LLM을 코드 리뷰, 콘텐츠 모더레이션, 자동 채점 등 배치 평가 파이프라인에 투입하는 ML 엔지니어나 백엔드 개발자. 특히 하나의 대화 세션에서 여러 아이템을 평가하도록 구성한 시스템을 운영 중인 사람.

Core Mechanics

한 대화에서 이전 평가들이 주로 '거절'이었으면 다음 평가도 '거절' 쪽으로 쏠리는 현상(AMEL)이 OpenAI, Anthropic, Google, 오픈소스 모델 4개 패밀리 총 11개 모델 전부에서 발견됨. 9/11 모델이 Bonferroni 보정 후에도 유의미.
GPT-4.1 Nano, GPT-5.2, Claude Haiku/Sonnet/Opus, Gemini Flash/Pro, Llama 3.2 3B, Qwen3 시리즈를 다 테스트했는데 GPT-5.2와 Opus 4.6 같은 최신 대형 모델도 d=-0.17로 면역이 없음. 큰 모델이 덜 취약하지만 0이 아님.
모델이 판단을 확신하지 못하는 애매한 항목(baseline entropy 높은 것)에서 편향이 2배 더 강하게 나타남 (확신 없는 항목 d=-0.34 vs 확신 있는 항목 d=-0.15). 가장 공정한 판단이 필요한 경계선 케이스에서 오히려 가장 심하게 오염됨.

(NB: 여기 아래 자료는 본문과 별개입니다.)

/-! ## Other values of the parameters of 00_scope.md R7 -/

/-- Z in bit 3 (`FlagBits`), RA in R5 and the program counter in R7 (`SpecialRegs`). -/
theorem test_settings_layout :
    let s (i : Instr) : Out := exec i (((State.launch { Launch.default with
      resetPC := 0x100#27
      settings := { Settings.default with
        flagCO := .function, flagBits := ⟨3, 2, 1, 0, by decide⟩, specialRegs := ⟨4, 5, 6, 7, by decide⟩ } }).setX 5 0x222#27))
    (nextIs (s (.adi 1 2 0#7 true)) (fun t => t.x 6 == 8#27 && t.x 7 == 0x103#27) &&
      nextIs (s .re) (fun t => t.x 7 == 0x222#27) && nextIs (s (.caa 9#27)) (fun t => t.x 5 == 0x104#27 && t.x 7 == 9#27)) =
        true := by decide

/-- The one quotient that does not fit (`DivOverflow`). -/
theorem test_settings_divOverflow :
    nextIs (exec (.dvs 1 2 3 false) { small [(2, 0x4000000#27), (3, 0x7FFFFFF#27)] 0#27 0x100#27 [] with
        settings := { Settings.default with divOverflow := { DivOverflow.default with quotient27 := 5#27 } } })
      (fun t => t.x 1 == 5#27) = true := by decide

/-- `Perm` where value 1 allows fetching only, and `MemMap` with plain memory at 0x4000000 only. -/
theorem test_settings_memory :
    let s : State := { w0 with settings := { Settings.default with
      perm := ⟨0b0100#4, 0b0100#4, 0b0010#4⟩, memMap := [⟨0x4000000, 0x4000003, .memory⟩] } }
    (s.allows .fetch 0x400#27 && !s.allows .read 0x400#27 && s.plain 0x4000003#27 && !s.plain 0x4000004#27 &&
      !s.plain 0#27) = true := by decide

set_option maxRecDepth 8000 in
/-- `FetchOrder` with the groups in their own order: AD R1, R2, R3 with its first two bytes not swapped. -/
theorem test_settings_fetchOrder :
    decode { Settings.default with fetchOrder := ⟨false, false, 0, 1, 2, 3, by decide⟩ } [0x000, 0x044, 0x060] =
      .ok (.ad 1 2 3 false, []) := by decide

/-! ## Witnesses: for each obligation with hypotheses, a state and operands that meet them -/

/-- A test of every byte that a range can be read. -/
def canRead (s : State) (a : Addr) (n : Nat) : Bool :=
  (List.range n).all fun k =>
    s.plain (a + BitVec.ofNat 27 k) && (s.allows .read (a + BitVec.ofNat 27 k) &&
      (s.mem.byteAt (a + BitVec.ofNat 27 k)).isSome)

/-- A test of every byte that a range can be written. -/
def canWrite (s : State) (a : Addr) (n : Nat) : Bool :=
  (List.range n).all fun k => s.plain (a + BitVec.ofNat 27 k) && s.allows .write (a + BitVec.ofNat 27 k)

/-- A test that bytes can be fetched. -/
def canFetch (s : State) (a : Addr) (l : List Byte) : Bool :=
  l.zipIdx.all fun p =>
    s.plain (a + BitVec.ofNat 27 p.2) && (s.allows .fetch (a + BitVec.ofNat 27 p.2) &&
      (!s.stale .fetch (a + BitVec.ofNat 27 p.2) && s.mem.byteAt (a + BitVec.ofNat 27 p.2) == some p.1))

theorem allReadable_of {s : State} {a : Addr} {n : Nat} (h : canRead s a n = true) : AllReadable s a n := by
  intro k hk
  have h1 := List.all_eq_true.1 h k (List.mem_range.2 hk)
  simp only [Bool.and_eq_true, Option.isSome_iff_exists] at h1
  obtain ⟨h2, h3, b, h4⟩ := h1
  exact ⟨b, h2, h3, rfl, h4⟩

theorem allWritable_of {s : State} {a : Addr} {n : Nat} (h : canWrite s a n = true) : AllWritable s a n := by
  intro k hk
  have h1 := List.all_eq_true.1 h k (List.mem_range.2 hk)
  simp only [Bool.and_eq_true] at h1
  exact h1

theorem fetchable_of {s : State} {a : Addr} {l : List Byte} (h : canFetch s a l = true) : Fetchable s a l := by
  intro k hk
  have h1 := List.all_eq_true.1 h (l[k], k) (by rw [List.mem_zipIdx_iff_getElem?]; simp [hk])
  simp only [Bool.and_eq_true, beq_iff_eq, Bool.not_eq_true'] at h1
  exact h1

/-- The trap of `n` can be delivered, by tests. -/
theorem deliverable_of {s : State} {n : IntNo}
    (h : (s.enabled n && (canRead s (handlerAddr s n) 3 && (elementAt s .tri (handlerAddr s n) != 0#27 &&
      canWrite s s.entryBase 99))) = true) : Deliverable s n := by
  simp only [Bool.and_eq_true, bne_iff_ne] at h
  exact ⟨h.1, allReadable_of h.2.1, h.2.2.1, allWritable_of h.2.2.2⟩

/-- A small state for one instruction: R2 points to data, R3 holds 2, R5 a page address; AD R1, R2, R3 at pc. -/
def w : State :=
  small [(2, 0x2000#27), (3, 2#27), (4, 3#27), (5, 0x1000#27)] 0#27 0x100#27
    [(0x100, 0x044#9), (0x101, 0x000#9), (0x102, 0x060#9), (0x2000, 1#9), (0x2001, 2#9), (0x2002, 3#9), (0x2003, 4#9)]

/-- Other values of parameters: status flags the other way round, the program counter R7, other conditions. -/
def otherSettings : Settings :=
  { Settings.default with
    flagBits := ⟨3, 2, 1, 0, by decide⟩
    specialRegs := ⟨4, 5, 6, 7, by decide⟩
    condTable := CondTable.default.set 14 (some .s)
    flagCO := .function
    shiftOver := .function
    fetchCoherent := false }

/-- Every number enabled, R28 far from its page's ends; frames downward or upward. -/
def wTrap (up : Bool) : State := trapState [] 0x1FF0#27 0x100#27 [(0x100, 0x1FF#9), (0x101, 0x1FF#9)] up

/-- Destinations at the ends of their range, and where the program counter is another register. -/
theorem witness_destination :
    (0 : RegNo) ≠ w.pcReg ∧ (30 : RegNo) ≠ w.pcReg ∧ (31 : RegNo) ≠ State.pcReg { w with settings := otherSettings } := by decide
theorem witness_destinationPair :
    PairDest w 0 ∧ PairDest w 29 ∧ PairDest { w with settings := otherSettings } 31 ∧ ¬ PairDest w 30 ∧ ¬ PairDest w 31 := by
  unfold PairDest; decide

theorem witness_AddWords : (1 : RegNo) ≠ w.pcReg := by decide
theorem witness_AddPairs : PairDest w 29 := by unfold PairDest; decide
theorem witness_SubtractWords : (30 : RegNo) ≠ w.pcReg := by decide
theorem witness_SubtractPairs : PairDest w 0 := by unfold PairDest; decide
theorem witness_MultiplyWords : (2 : RegNo) ≠ w.pcReg := by decide
theorem witness_MultiplyPairs : PairDest w 3 := by unfold PairDest; decide
theorem witness_DivideWordsUnsigned : (1 : RegNo) ≠ w.pcReg ∧ w.x 3 ≠ 0#27 ∧ (1#7 : BitVec 7) ≠ 0#7 := by decide
theorem witness_DivideWordsSigned : (1 : RegNo) ≠ w.pcReg ∧ w.x 3 ≠ 0#27 ∧ (0x7F#7 : BitVec 7) ≠ 0#7 := by decide
theorem witness_DividePairsUnsigned : PairDest w 1 ∧ w.xx 3 ≠ 0#54 ∧ (1#7 : BitVec 7) ≠ 0#7 := by unfold PairDest; decide
theorem witness_DividePairsSigned : PairDest w 29 ∧ w.xx 3 ≠ 0#54 ∧ (0x40#7 : BitVec 7) ≠ 0#7 := by unfold PairDest; decide
theorem witness_ZeroDivisorRaises : w.x 6 = 0#27 ∧ w.xx 6 = 0#54 := by decide
theorem witness_ProgramCounterDestinationRefused :
    w.x 3 ≠ 0#27 ∧ w.xx 3 ≠ 0#54 ∧ (1#7 : BitVec 7) ≠ 0#7 ∧ ((31 : RegNo) = w.pcReg ∧ (30 : RegNo) + 1 = w.pcReg) := by decide
theorem witness_LogicWords : (30 : RegNo) ≠ w.pcReg := by decide
theorem witness_LogicPairs : PairDest w 29 := by unfold PairDest; decide
theorem witness_ShiftWords : (30 : RegNo) ≠ w.pcReg := by decide
theorem witness_ShiftPairs : PairDest w 29 := by unfold PairDest; decide
theorem witness_RotateWords : (0 : RegNo) ≠ w.pcReg := by decide
theorem witness_RotatePairs : PairDest w 29 := by unfold PairDest; decide
theorem witness_MovesAndExtends : (30 : RegNo) ≠ w.pcReg := by decide
theorem witness_RandomCompletes : (29 : RegNo) ≠ w.pcReg ∧ (29 : RegNo) + 1 ≠ w.pcReg := by decide
theorem witness_FloatArithmetic : (29 : RegNo) ≠ w.pcReg ∧ (29 : RegNo) + 1 ≠ w.pcReg := by decide
theorem witness_FloatDivision : (29 : RegNo) ≠ w.pcReg ∧ (29 : RegNo) + 1 ≠ w.pcReg := by decide
theorem witness_FloatCompareNegateConvert : (30 : RegNo) ≠ w.pcReg ∧ PairDest w 29 := by unfold PairDest; decide
theorem witness_FlagTransfers : (30 : RegNo) ≠ w.pcReg := by decide

/-- Condition values that are taken, passed by, and without a row, by default and in another table. -/
theorem witness_ConditionalTransfers :
    Takes w 0 ∧ Takes w 15 ∧ Passes w 1 ∧ w.settings.condTable[14] = none ∧ Passes { w with settings := otherSettings } 14 := by
  refine ⟨⟨_, rfl, ?_⟩, ⟨_, rfl, trivial⟩, ⟨_, rfl, ?_⟩, rfl, ⟨_, rfl, ?_⟩⟩
  · change ¬ zOf w = true; decide
  · change ¬ zOf w = true; decide
  · change ¬ sOf { w with settings := otherSettings } = true; decide
theorem witness_ConditionsAfterCompare :
    w.settings.condTable = .default ∧ w.settings.subOverflow = .source ∧
      State.subOverflow { w with settings := { Settings.default with subOverflow := .standard } } = .standard := ⟨rfl, rfl, rfl⟩
theorem witness_ReservedFieldsRaise : w.settings.condTable = .default := rfl

theorem witness_LoadsComplete_mode0 : (0 : Fin 4) ≠ 3 ∧ AllReadable w (w.moveLoc .tri 2 0 0 1#27) (moved .tri 0) :=
  ⟨by decide, allReadable_of (by decide)⟩
theorem witness_LoadsComplete_mode2 : (2 : Fin 4) ≠ 3 ∧ AllReadable w (w.moveLoc .single 2 3 2 4#27) (moved .single 3) :=
  ⟨by decide, allReadable_of (by decide)⟩
theorem witness_StoresComplete :
    (1 : Fin 4) ≠ 3 ∧ ((2 : RegNo) = w.pcReg → (1 : Fin 4) = 0) ∧ AllWritable w (w.moveLoc .word 2 1 1 0#27) (moved .word 1) :=
  ⟨by decide, by decide, allWritable_of (by decide)⟩
theorem witness_StoresComplete_pc :
    (0 : Fin 4) ≠ 3 ∧ (w.pcReg = w.pcReg → (0 : Fin 4) = 0) ∧
      AllWritable w (w.moveLoc .single w.pcReg 0 0 0x1F00#27) (moved .single 0) :=
  ⟨by decide, by decide, allWritable_of (by decide)⟩
theorem witness_StoreUpdatingPcRefused :
    ((1 : Fin 4) = 1 ∨ (1 : Fin 4) = 2) ∧ AllWritable w (w.moveLoc .single w.pcReg 0 1 0x1F00#27) (moved .single 0) :=
  ⟨by decide, allWritable_of (by decide)⟩
theorem witness_StoreUpdatingPcRefused_mode2 :
    ((2 : Fin 4) = 1 ∨ (2 : Fin 4) = 2) ∧ AllWritable w (w.moveLoc .single w.pcReg 0 2 0x1F01#27) (moved .single 0) :=
  ⟨by decide, allWritable_of (by decide)⟩

/-- The first byte of page 9, which allows nothing, is the second byte of the second Word. -/
theorem witness_LoadDeniedPartWay :
    let s : State := { w with mem := [(0x23FD, 1#9), (0x23FE, 2#9), (0x23FF, 3#9)] }
    let loc := s.moveLoc .word 2 1 0 0x3FD#27
    (0 : Fin 4) ≠ 3 ∧ AllReadable s loc (1 * Size.word.bytes + 1) ∧ s.plain (loc + BitVec.ofNat 27 3) = true ∧
      s.allows .read (loc + BitVec.ofNat 27 3) = false :=
  ⟨by decide, allReadable_of (by decide), by decide, by decide⟩
/-- Denied at the first byte. -/
theorem witness_LoadDeniedPartWay_first :
    let loc := w.moveLoc .word 2 0 0 0x400#27
    AllReadable w loc (0 * Size.word.bytes + 0) ∧ w.plain (loc + BitVec.ofNat 27 0) = true ∧
      w.allows .read (loc + BitVec.ofNat 27 0) = false :=
  ⟨allReadable_of (by decide), by decide, by decide⟩
theorem witness_StoreDeniedPartWay :
    let loc := w.moveLoc .tri 2 0 0 0x3FE#27
    (0 : Fin 4) ≠ 3 ∧ AllWritable w loc (0 * Size.tri.bytes + 2) ∧ w.plain (loc + BitVec.ofNat 27 2) = true ∧
      w.allows .write (loc + BitVec.ofNat 27 2) = false :=
  ⟨by decide, allWritable_of (by decide), by decide, by decide⟩

/-- A state whose page 0xFFFF, the last of plain memory before the devices, can be read and written, and a byte there. -/
def wEdge : State := { w with mem := [(0x3FFFFFF, 5#9)], prot := [(0xFFFF, 2#2)] }
/-- The second byte of a Word lies in the clock's range. -/
theorem witness_AccessesThatStop_region :
    (0 : Fin 4) ≠ 3 ∧ 1 < moved .word 0 ∧ AllReadable wEdge (wEdge.moveLoc .word 0 0 0 0x3FFFFFF#27) 1 ∧
      AllWritable wEdge (wEdge.moveLoc .word 0 0 0 0x3FFFFFF#27) 1 ∧
        wEdge.plain (wEdge.moveLoc .word 0 0 0 0x3FFFFFF#27 + BitVec.ofNat 27 1) = false :=
  ⟨by decide, by decide, allReadable_of (by decide), allWritable_of (by decide), by decide⟩
/-- The first byte lies outside the pointer table. -/
theorem witness_AccessesThatStop_first :
    0 < moved .single 0 ∧ AllReadable w (w.moveLoc .single 0 0 0 0x7FFFF1B#27) 0 ∧
      w.plain (w.moveLoc .single 0 0 0 0x7FFFF1B#27 + BitVec.ofNat 27 0) = false :=
  ⟨by decide, allReadable_of (by decide), by decide⟩
/-- The last byte of three is one that nothing has written. -/
theorem witness_AccessesThatStop_unwritten :
    let loc := w.moveLoc .tri 2 0 0 2#27
    2 < moved .tri 0 ∧ AllReadable w loc 2 ∧ w.plain (loc + BitVec.ofNat 27 2) = true ∧
      w.allows .read (loc + BitVec.ofNat 27 2) = true ∧ w.mem.byteAt (loc + BitVec.ofNat 27 2) = none :=
  ⟨by decide, allReadable_of (by decide), by decide, by decide, by decide⟩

부정적 히스토리가 긍정적 히스토리보다 1.62배 더 강한 편향을 유발 (paired t-test, p<10⁻³⁹). 심지어 50/50 중립 히스토리조차 긍정 히스토리보다 부정 방향 편향이 강하게 나옴 — 어떤 히스토리든 있으면 '거절' 쪽으로 기운다.
편향은 고작 5턴으로 포화 상태에 달하고 50턴까지 늘려도 더 심해지지 않음 (Spearman |r|<0.01, p>0.94). 더 많은 컨텍스트 = 더 많은 편향이 아님. 5턴만 있어도 이미 최대치.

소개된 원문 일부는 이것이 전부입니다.